A radiomics nomogram based on 18 F-FDG PET/CT and clinical risk factors for the prediction of peritoneal metastasis in gastric cancer.

作者信息

Xie Jiageng, Xue Beihui, Bian Shuying, Ji Xiaowei, Lin Jie, Zheng Xiangwu, Tang Kun

机构信息

Departments of Radiology, The First Affiliated Hospital of Wenzhou Medical University, Wenzhou, Zhejiang, China.

Departments of Nuclear Medicine, The First Affiliated Hospital of Wenzhou Medical University, Wenzhou, Zhejiang, China.

出版信息

Nucl Med Commun. 2023 Nov 1;44(11):977-987. doi: 10.1097/MNM.0000000000001742. Epub 2023 Aug 14.

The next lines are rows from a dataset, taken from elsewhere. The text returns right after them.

/-! ## One step of each command (spec/95_test_vectors.md, L2) -/

theorem test_gcd : results .gcd (numbers 48 18) = some (0x2, 6, 0, 0, 0) := by decide
theorem test_gcd_zero : results .gcd (numbers 0 0) = some (0x2, 0, 0, 0, 0) := by decide
theorem test_modinv_large_e : results .modinv (numbers 27 20) = some (0xA, 3, 0, 0, 0) := by decide
theorem test_modinv_not_found : results .modinv (numbers 2 4) = some (0x2, 0, 0, 0, 0) := by decide
theorem test_modexp : results .modexp (numbers 65 3 33) = some (0x2, 32, 0, 0, 0) := by decide
theorem test_modexp_modulus_zero : results .modexp (numbers 3 200 0) = some (0x106, 0, 0, 0, 0) := by decide
theorem test_permute :
    results .permute (load (bits 0xBD 0 8 8) .gt [2, 6, 3, 1, 4, 8, 5, 7]) = some (0x2, 0x7E, 8, 0, 0) := by decide
theorem test_permute_zero_entry :
    results .permute (load (bits 0xBD 0 8 8) .gt [0, 1, 2, 3, 4, 5, 6, 7]) = some (0x206, 0, 0, 0, 0) := by decide
theorem test_rotl : results .rotl (bits 0xBD 0xFFFFFFFF 8 0) = some (0x2, 0xDE, 0, 0, 0) := by decide
theorem test_rotl_ignores_ly : results .rotl (bits 1 0 1 31) = some (0x2, 1, 0, 0, 0) := by decide
theorem test_xor : results .xor (bits 0xA 0x6 4 4) = some (0x2, 0xC, 0, 0, 0) := by decide
theorem test_xor_mismatch : results .xor (bits 5 2 3 2) = some (0x306, 0, 0, 0, 0) := by decide
theorem test_rsaKeygen : results .rsaKeygen (rsa 61 53 []) = some (0x2, 3233, 3120, 7, 1783) := by decide
theorem test_rsaKeygen_degenerate : results .rsaKeygen (rsa 2 3 []) = some (0x406, 0, 0, 0, 0) := by decide
theorem test_rsaEnc :
    (stateOf (exec .rsaEnc (rsa 61 53 [72, 73]))).map (fun t => (t.output 0, t.output 1, t.output 2, t.traceLen)) =
      some (1087, 286, 0, 8) := by decide
theorem test_rsaEnc_checks_first : results .rsaEnc (rsa 2 2 [0x110000]) = some (0x106, 0, 0, 0, 0) := by decide
theorem test_rsaDec :
    (stateOf (exec .rsaDec (rsa 61 53 [1087, 286]))).map (fun t => (t.output 0, t.output 1, t.output 2, t.traceLen)) =
      some (72, 73, 0, 8) := by decide
theorem test_rsaDec_invalid : results .rsaDec (rsa 65521 65519 [0x96D0A09C]) = some (0x506, 0, 0, 0, 0) := by decide
theorem test_sdesKeysched : results .sdesKeysched (sdes 0x282 0) = some (0x2, 0xA4, 0x43, 0, 0) := by decide
theorem test_sdesKeysched_unloaded :
    results .sdesKeysched { State.reset with key := 0x282 } = some (0x206, 0, 0, 0, 0) := by decide
theorem test_sdesEnc : results .sdesEnc (sdes 0x282 0xBD) = some (0x2, 0x75, 0xA4, 0x43, 0) := by decide +kernel
theorem test_sdesEnc_key_first : results .sdesEnc { State.reset with key := 0x400 } = some (0x106, 0, 0, 0, 0) := by decide
theorem test_sdesDec : results .sdesDec (sdes 0x282 0x75) = some (0x2, 0xBD, 0xA4, 0x43, 0) := by decide +kernel
theorem test_sdesF : results .sdesF (half 0xE 0xA4) = some (0x2, 0xB, 0, 0, 0) := by decide
theorem test_sdesF_trace :
    (stateOf (exec .sdesF (half 0xE 0xA4))).map (fun t => (t.traceRecord 2, t.traceRecord 3)) =
      some ({ tag := 0x2D, idx := 0, v0 := 0xD, v1 := 3, v2 := 2, v3 := 3 },
        { tag := 0x2E, idx := 0, v0 := 9, v1 := 3, v2 := 0, v3 := 2 }) := by decide

/-! ## The bus, the turns and reset -/

theorem test_step_runs_the_accepted_word :
    (stateOf (step ((numbers 48 18).withFetchWord 32 0x01))).map (fun t => (t.cmd, t.res0)) = some (1, 6) := by decide
theorem test_illegal_word_completes :
    (stateOf (step (State.reset.withFetchWord 32 0x24))).map (fun t => t.status.toWord) = some 0x606 := by decide
theorem test_write_while_busy :
    (stateOf (step (running 1 [.host (.write 0x0002 5)]))).map (fun t => (t.a, t.status.toWord)) = some (0, 0x11) := by decide
theorem test_write_keeps_all_bits :
    (stateOf (step (State.reset.withTurns [.host (.write 0x0007 0x400)]))).map (fun t => busRead t 0x0007) = some 0x400 := by
  decide
theorem test_sbox_rom : busRead State.reset 0x006E = 3 ∧ busRead State.reset 0x0078 = 3 := by decide
/-- Row 3, column 0 and row 0, column 3: the corners that tell a row from a column (R33). -/
theorem test_sbox_names :
    busRead State.reset (HostName.sbox0 3 0).addr = 3 ∧ busRead State.reset (HostName.sbox0 0 3).addr = 2 ∧
    busRead State.reset (HostName.sbox1 3 0).addr = 2 ∧ busRead State.reset (HostName.sbox1 0 3).addr = 3 := by decide
theorem test_trace_word_zero :
    (stateOf (exec .gcd (numbers 48 18))).map (fun t => (busRead t 0x1000, busRead t 0x1001)) = some (0x1, 48) := by decide
theorem test_reset_while_busy :
    (stateOf (step (running 1 [.reset] (numbers 48 18)))).map (fun t => (t.a, t.status.toWord)) = some (0, 0) := by decide
theorem test_run_program :
    ((State.reset.withProgram [.wr (.operand .a) 48, .wr (.operand .b) 18, .run .gcd 1, .rd (.res 0)]).outside.turns) =
      [.host (.write 0x0002 48), .host (.write 0x0003 18), .host (.write 0x0000 1), .host (.read 0x0001), .engine,
        .host (.read 0x0001), .host (.read 0x0010)] := by decide

/-! ## Witnesses: every statement's hypotheses can be met -/

theorem witness_EngineTurnRunsTheDecodedCommand :
    (running 0x23 []).status.busy = true ∧ decode (running 0x23 []).cmd = .ok .sdesF ∧ (running 0x23 []).outside.turns = [] ∧
    (running 0x23 [.engine, .reset]).outside.turns = .engine :: [.reset] := ⟨rfl, rfl, rfl, rfl⟩

theorem witness_IllegalWordsCompleteWithIllegalCommand :
    State.reset.status.busy = false ∧ illegalWord 0x00000000 ∧ illegalWord 0x00000024 ∧ illegalWord 0x00000101 ∧
    (State.reset.withTurns [.host (.write 0x0000 0x24), .engine]).outside.turns =
      .host (.write 0x0000 0x24) :: .engine :: [] := by
  refine ⟨rfl, ?_, ?_, ?_, rfl⟩ <;> unfold illegalWord <;> decide

theorem witness_IdleEngineTurnChangesNothing :
    State.reset.status.busy = false ∧ (State.reset.withTurns [.engine, .reset]).outside.turns = .engine :: [.reset] := ⟨rfl, rfl⟩

/-- A running state with a table entry loaded, which meets the invariant. -/
theorem inv_running (turns : List Turn) : (running 1 turns (load State.reset .p10 [3])).Inv where
  status := .inr (.inl ⟨rfl, rfl, rfl, rfl, rfl⟩)
  canonical := (by decide : Memory.wf [(0x20, 3)])
  mapped := (by decide : ∀ x ∈ ([(0x20, 3)] : Memory), storedAddr x.1 = true)
  traceLen := Nat.zero_le _
  reserved := fun i _ k _ _ => by
    refine Memory.read_of_not_listed (m := [(0x20, 3)]) fun x hx => ?_
    simp only [List.mem_singleton] at hx
    subst hx
    simp only [traceBase]
    omega
  beyond := fun i _ _ => by
    have h (k : Nat) : Memory.read [(0x20, 3)] (traceBase + recordWords * i + k) = 0 :=
      Memory.read_of_not_listed fun x hx => by
        simp only [List.mem_singleton] at hx
        subst hx
        simp only [traceBase]
        omega
    have hm : (running 1 turns (load State.reset .p10 [3])).mem = [(0x20, 3)] := rfl
    simp only [State.traceRecord, hm, h]
    rfl
  tags := fun i hi => absurd hi (Nat.not_lt_zero i)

DOI:10.1097/MNM.0000000000001742
PMID:37578301
Abstract

PURPOSE

Peritoneal metastasis (PM) is usually considered an incurable factor of gastric cancer (GC) and not fit for surgery. The aim of this study is to develop and validate an 18 F-FDG PET/CT-derived radiomics model combining with clinical risk factors for predicting PM of GC.

METHOD

In this retrospective study, 410 GC patients (PM - = 281, PM + = 129) who underwent preoperative 18 F-FDG PET/CT images from January 2015 to October 2021 were analyzed. The patients were randomly divided into a training cohort (n = 288) and a validation cohort (n = 122). The maximum relevance and minimum redundancy (mRMR) and the least shrinkage and selection operator method were applied to select feature. Multivariable logistic regression analysis was preformed to develop the predicting model. Discrimination, calibration, and clinical usefulness were used to evaluate the performance of the nomogram.

RESULT

Fourteen radiomics feature parameters were selected to construct radiomics model. The area under the curve (AUC) of the radiomics model were 0.86 [95% confidence interval (CI), 0.81-0.90] in the training cohort and 0.85 (95% CI, 0.78-0.92) in the validation cohort. After multivariable logistic regression, peritoneal effusion, mean standardized uptake value (SUVmean), carbohydrate antigen 125 (CA125) and radiomics signature showed statistically significant differences between different PM status patients( P  < 0.05). They were chosen to construct the comprehensive predicting model which showed a performance with an AUC of 0.92 (95% CI, 0.89-0.95) in the training cohort and 0.92 (95% CI, 0.86-0.98) in the validation cohort, respectively.

CONCLUSION

The nomogram based on 18 F-FDG PET/CT radiomics features and clinical risk factors can be potentially applied in individualized treatment strategy-making for GC patients before the surgery.

摘要

目的

腹膜转移(PM)通常被认为是胃癌(GC)的一个不可治愈因素,不适合手术。本研究的目的是开发并验证一种基于18F-FDG PET/CT的影像组学模型,并结合临床危险因素来预测GC的PM。

方法

在这项回顾性研究中,分析了2015年1月至2021年10月期间接受术前18F-FDG PET/CT检查的410例GC患者(PM- = 281例,PM+ = 129例)。患者被随机分为训练队列(n = 288)和验证队列(n = 122)。应用最大相关最小冗余(mRMR)和最小绝对收缩和选择算子方法来选择特征。进行多变量逻辑回归分析以建立预测模型。使用辨别力、校准和临床实用性来评估列线图的性能。

结果

选择了14个影像组学特征参数来构建影像组学模型。影像组学模型在训练队列中的曲线下面积(AUC)为0.86 [95%置信区间(CI),0.81 - 0.90],在验证队列中为0.85(95% CI,0.78 - 0.92)。经过多变量逻辑回归分析,不同PM状态患者之间的腹腔积液、平均标准化摄取值(SUVmean)、糖类抗原125(CA125)和影像组学特征显示出统计学显著差异(P < 0.05)。选择它们构建综合预测模型,该模型在训练队列中的AUC为0.92(95% CI,0.89 - 0.95),在验证队列中为0.92(95% CI,0.86 - 0.98)。

结论

基于18F-FDG PET/CT影像组学特征和临床危险因素的列线图可能应用于GC患者术前个体化治疗策略的制定。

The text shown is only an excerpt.